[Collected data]

=====

-- ==== Sys2Proof/Laws/KeepRegisters.lean ====
section
/-!
SUPPORT. The operations of Machine/Registers.lean keep the frame of `State.Good`.
-/

namespace Sys2Proof.Machine

variable {Q : List Instr} {P : Part}

/-- `State.portRead` keeps the frame. -/
theorem good_portRead (s : State) (init o : Nat) (hs : s.Good Q P) : (State.portRead s init o).Good Q P := by
  unfold State.portRead
  dsimp only
  repeat' first
    | (with_reducible first | assumption | intro _ | apply State.Good.ite | apply State.Good.foldl)
    | split
    | (unfold State.Good State.MemOk; dsimp only; with_reducible apply State.Good.of_and; with_reducible first | assumption | apply State.Good.ite | apply State.Good.foldl)

/-- `execErrLogEntryLatch` keeps the frame. -/
theorem good_execErrLogEntryLatch {t : State} (init entry : Nat) (s : State) (hs : s.Good Q P) (e : execErrLogEntryLatch init entry s = .next t) : t.Good Q P := by
  obtain rfl := Host.Outcome.next.inj e
  repeat' first
    | (with_reducible first | assumption | intro _ | apply State.Good.ite | apply State.Good.foldl | apply gives_entry | apply good_portRead)

/-- `execRegPairLowerRead` keeps the frame. -/
theorem good_execRegPairLowerRead {t : State} (init offset : Nat) (s : State) (hs : s.Good Q P) (e : execRegPairLowerRead init offset s = .next t) : t.Good Q P := by
  obtain rfl := Host.Outcome.next.inj e
  repeat' first
    | (with_reducible first | assumption | intro _ | apply State.Good.ite | apply State.Good.foldl | apply good_portRead)

/-- `State.stageLower` keeps the frame. -/
theorem good_stageLower (s : State) (init o : Nat) (value : Word) (hs : s.Good Q P) : (State.stageLower s init o value).Good Q P := by
  unfold State.stageLower
  dsimp only
  repeat' first
    | (with_reducible first | assumption | intro _ | apply State.Good.ite | apply State.Good.foldl)
    | split
    | (unfold State.Good State.MemOk; dsimp only; with_reducible apply State.Good.of_and; with_reducible first | assumption | apply State.Good.ite | apply State.Good.foldl)

/-- `State.pairValue` keeps the frame. -/
theorem good_pairValue (s : State) (init o : Nat) (upper : Word) (hs : s.Good Q P) : (s.pairValue init o upper).2.Good Q P := by
  unfold State.pairValue
  dsimp only
  split
  · exact hs
  · exact hs

/-- `State.rangeBaseWrite` keeps the frame. -/
theorem good_rangeBaseWrite (s : State) (v : Nat) (hs : s.Good Q P) : (State.rangeBaseWrite s v).Good Q P := by
  unfold State.rangeBaseWrite
  repeat' first
    | (with_reducible first | assumption | intro _ | apply State.Good.ite | apply State.Good.foldl | apply good_cfgIgnored)
    | split
    | (unfold State.Good State.MemOk; dsimp only; with_reducible apply State.Good.of_and; with_reducible first | assumption | apply State.Good.ite | apply State.Good.foldl | apply good_cfgIgnored)

/-- `State.pairWrite` keeps the frame. -/
theorem good_pairWrite (s : State) (init o : Nat) (upper : Word) (hs : s.Good Q P) : (State.pairWrite s init o upper).Good Q P := by
  unfold State.pairWrite
  dsimp only
  repeat' first
    | (with_reducible first | assumption | intro _ | apply State.Good.ite | apply State.Good.foldl | apply good_setPart | apply good_setSub | apply good_setComp | apply good_cfgIgnored | apply good_pairValue | apply good_rangeBaseWrite)

/-- `State.partWrite` keeps the frame. -/
theorem good_partWrite (s : State) (n o : Nat) (v : Nat) (hs : s.Good Q P) : (State.partWrite s n o v).Good Q P := by
  unfold State.partWrite
  dsimp only
  repeat' first
    | (with_reducible first | assumption | intro _ | apply State.Good.ite | apply State.Good.foldl | apply good_setPart)
    | split

/-- `State.compWrite` keeps the frame. -/
theorem good_compWrite (s : State) (n o : Nat) (v : Nat) (hs : s.Good Q P) : (State.compWrite s n o v).Good Q P := by
  unfold State.compWrite
  dsimp only
  repeat' first
    | (with_reducible first | assumption | intro _ | apply State.Good.ite | apply State.Good.foldl | apply good_setComp)
    | split

/-- `State.reservedWrite` keeps the frame. -/
theorem good_reservedWrite (s : State) (o v : Nat) (hs : s.Good Q P) : (State.reservedWrite s o v).Good Q P := by
  unfold State.reservedWrite
  repeat' first
    | (with_reducible first | assumption | intro _ | apply State.Good.ite | apply State.Good.foldl | apply good_cfgIgnored)

/-- `State.coreWrite` keeps the frame. -/
theorem good_coreWrite (s : State) (n o : Nat) (value : Word) (hs : s.Good Q P) : (State.coreWrite s n o value).Good Q P := by
  unfold State.coreWrite
  dsimp only
  repeat' first
    | (with_reducible first | assumption | intro _ | apply State.Good.ite | apply State.Good.foldl | apply good_setCore | apply good_clearFlags | apply good_reservedWrite)
    | split

/-- `State.wordWrite` keeps the frame. -/
theorem good_wordWrite (s : State) (init o : Nat) (value : Word) (hs : s.Good Q P) : (State.wordWrite s init o value).Good Q P := by
  unfold State.wordWrite
  dsimp only
  repeat' first
    | (with_reducible first | assumption | intro _ | apply State.Good.ite | apply State.Good.foldl | apply good_setCtx | apply good_cfgIgnored | apply good_freqWrite | apply good_powerWrite | apply good_throttleWrite | apply good_pwrCmd | apply good_partEnable | apply good_partDisable | apply good_ctxEnable | apply good_ctxDisable | apply good_subEnable | apply good_subDisable | apply good_compEnable | apply good_compDisable | apply good_verSelWrite | apply good_spiCtlWrite | apply good_spiDataWrite | apply good_pairWrite | apply good_partWrite | apply good_compWrite | apply good_reservedWrite | apply good_coreWrite)
    | split
    | (unfold State.Good State.MemOk; dsimp only; with_reducible apply State.Good.of_and; with_reducible first | assumption | apply State.Good.ite | apply State.Good.foldl | apply good_setCtx | apply good_cfgIgnored | apply good_freqWrite | apply good_powerWrite | apply good_throttleWrite | apply good_pwrCmd | apply good_partEnable | apply good_partDisable | apply good_ctxEnable | apply good_ctxDisable | apply good_subEnable | apply good_subDisable | apply good_compEnable | apply good_compDisable | apply good_verSelWrite | apply good_spiCtlWrite | apply good_spiDataWrite | apply good_pairWrite | apply good_partWrite | apply good_compWrite | apply good_reservedWrite | apply good_coreWrite)

/-- `State.portWrite` keeps the frame. -/
theorem good_portWrite (s : State) (init o size : Nat) (value : Word) (hs : s.Good Q P) : (State.portWrite s init o size value).Good Q P := by
  unfold State.portWrite
  repeat' first
    | (with_reducible first | assumption | intro _ | apply State.Good.ite | apply State.Good.foldl | apply good_cfgIgnored | apply good_spiCtlWrite | apply good_stageLower | apply good_wordWrite)

/-- `execRegWrite` keeps the frame. -/
theorem good_execRegWrite {t : State} (init offset size : Nat) (value : Word) (s : State) (hs : s.Good Q P) (e : execRegWrite init offset size value s = .next t) : t.Good Q P := by
  obtain rfl := Host.Outcome.next.inj e
  repeat' first
    | (with_reducible first | assumption | intro _ | apply State.Good.ite | apply State.Good.foldl | apply good_portWrite)

/-- `execRegPairLowerWrite` keeps the frame. -/
theorem good_execRegPairLowerWrite {t : State} (init offset : Nat) (value : Word) (s : State) (hs : s.Good Q P) (e : execRegPairLowerWrite init offset value s = .next t) : t.Good Q P := by
  obtain rfl := Host.Outcome.next.inj e
  repeat' first
    | (with_reducible first | assumption | intro _ | apply State.Good.ite | apply State.Good.foldl | apply good_portWrite)

/-- `execZtRangeTblBaseWrite` keeps the frame. -/
theorem good_execZtRangeTblBaseWrite {t : State} (init : Nat) (upper : Word) (s : State) (hs : s.Good Q P) (e : execZtRangeTblBaseWrite init upper s = .next t) : t.Good Q P := by
  obtain rfl := Host.Outcome.next.inj e
  repeat' first
    | (with_reducible first | assumption | intro _ | apply State.Good.ite | apply State.Good.foldl | apply good_portWrite)

/-- `execZtCoreFlagsClear` keeps the frame. -/
theorem good_execZtCoreFlagsClear {t : State} (core : Nat) (value raised : Word) (s : State) (hs : s.Good Q P) (e : execZtCoreFlagsClear core value raised s = .next t) : t.Good Q P := by
  obtain rfl := Host.Outcome.next.inj e
  repeat' first
    | (with_reducible first | assumption | intro _ | apply State.Good.ite | apply State.Good.foldl | apply good_clearFlags | apply good_setupWrite)

/-- `State.tapOut` keeps the frame. -/
theorem good_tapOut (s : State) (v : Nat) (hs : s.Good Q P) : (State.tapOut s v).Good Q P := by
  unfold State.tapOut
  dsimp only
  repeat' first
    | (with_reducible first | assumption | intro _ | apply State.Good.ite | apply State.Good.foldl)
    | split
    | (unfold State.Good State.MemOk; dsimp only; with_reducible apply State.Good.of_and; with_reducible first | assumption | apply State.Good.ite | apply State.Good.foldl)

/-- `execTapIdcode` keeps the frame. -/
theorem good_execTapIdcode {t : State} (s : State) (hs : s.Good Q P) (e : execTapIdcode s = .next t) : t.Good Q P := by
  obtain rfl := Host.Outcome.next.inj e
  repeat' first
    | (with_reducible first | assumption | intro _ | apply State.Good.ite | apply State.Good.foldl | apply good_tapOut)

/-- `execTapBypass` keeps the frame. -/
theorem good_execTapBypass {t : State} (bit : Bool) (s : State) (hs : s.Good Q P) (e : execTapBypass bit s = .next t) : t.Good Q P := by
  obtain rfl := Host.Outcome.next.inj e
  repeat' first
    | (with_reducible first | assumption | intro _ | apply State.Good.ite | apply State.Good.foldl | apply good_tapOut)

/-- `execTapRegisterBridge` keeps the frame. -/
theorem good_execTapRegisterBridge {t : State} (isWrite : Bool) (offset : Nat) (value : Word) (s : State) (hs : s.Good Q P) (e : execTapRegisterBridge isWrite offset value s = .next t) : t.Good Q P := by
  obtain rfl := Host.Outcome.next.inj e
  repeat' first
    | (with_reducible first | assumption | intro _ | apply State.Good.ite | apply State.Good.foldl | apply good_cfgIgnored | apply good_portRead | apply good_portWrite | apply good_tapOut)

/-- `execTapSramSelftest` keeps the frame. -/
theorem good_execTapSramSelftest {t : State} (run : Bool) (f : SramFaults) (s : State) (hs : s.Good Q P) (e : execTapSramSelftest run f s = .next t) : t.Good Q P := by
  obtain rfl := Host.Outcome.next.inj e
  repeat' first
    | (with_reducible first | assumption | intro _ | apply State.Good.ite | apply State.Good.foldl | apply good_run | apply good_tapOut)

/-- `execTapSpiDirect` keeps the frame. -/
theorem good_execTapSpiDirect {t : State} (isWrite : Bool) (addr : Nat) (data : List Byte) (s : State) (hs : s.Good Q P) (e : execTapSpiDirect isWrite addr data s = .next t) : t.Good Q P := by
  obtain rfl := Host.Outcome.next.inj e
  dsimp only
  repeat' first
    | (with_reducible first | assumption | intro _ | apply State.Good.ite | apply State.Good.foldl | apply good_startFail | apply good_tapOut)
    | split
    | (unfold State.Good State.MemOk; dsimp only; with_reducible apply State.Good.of_and; with_reducible first | assumption | apply State.Good.ite | apply State.Good.foldl | apply good_startFail | apply good_tapOut)

end Sys2Proof.Machine
end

=====

Where a line of the records above holds the word "execTapSramSelftest", count it; give the total as a single number and nothing else.

### Completed exercise
2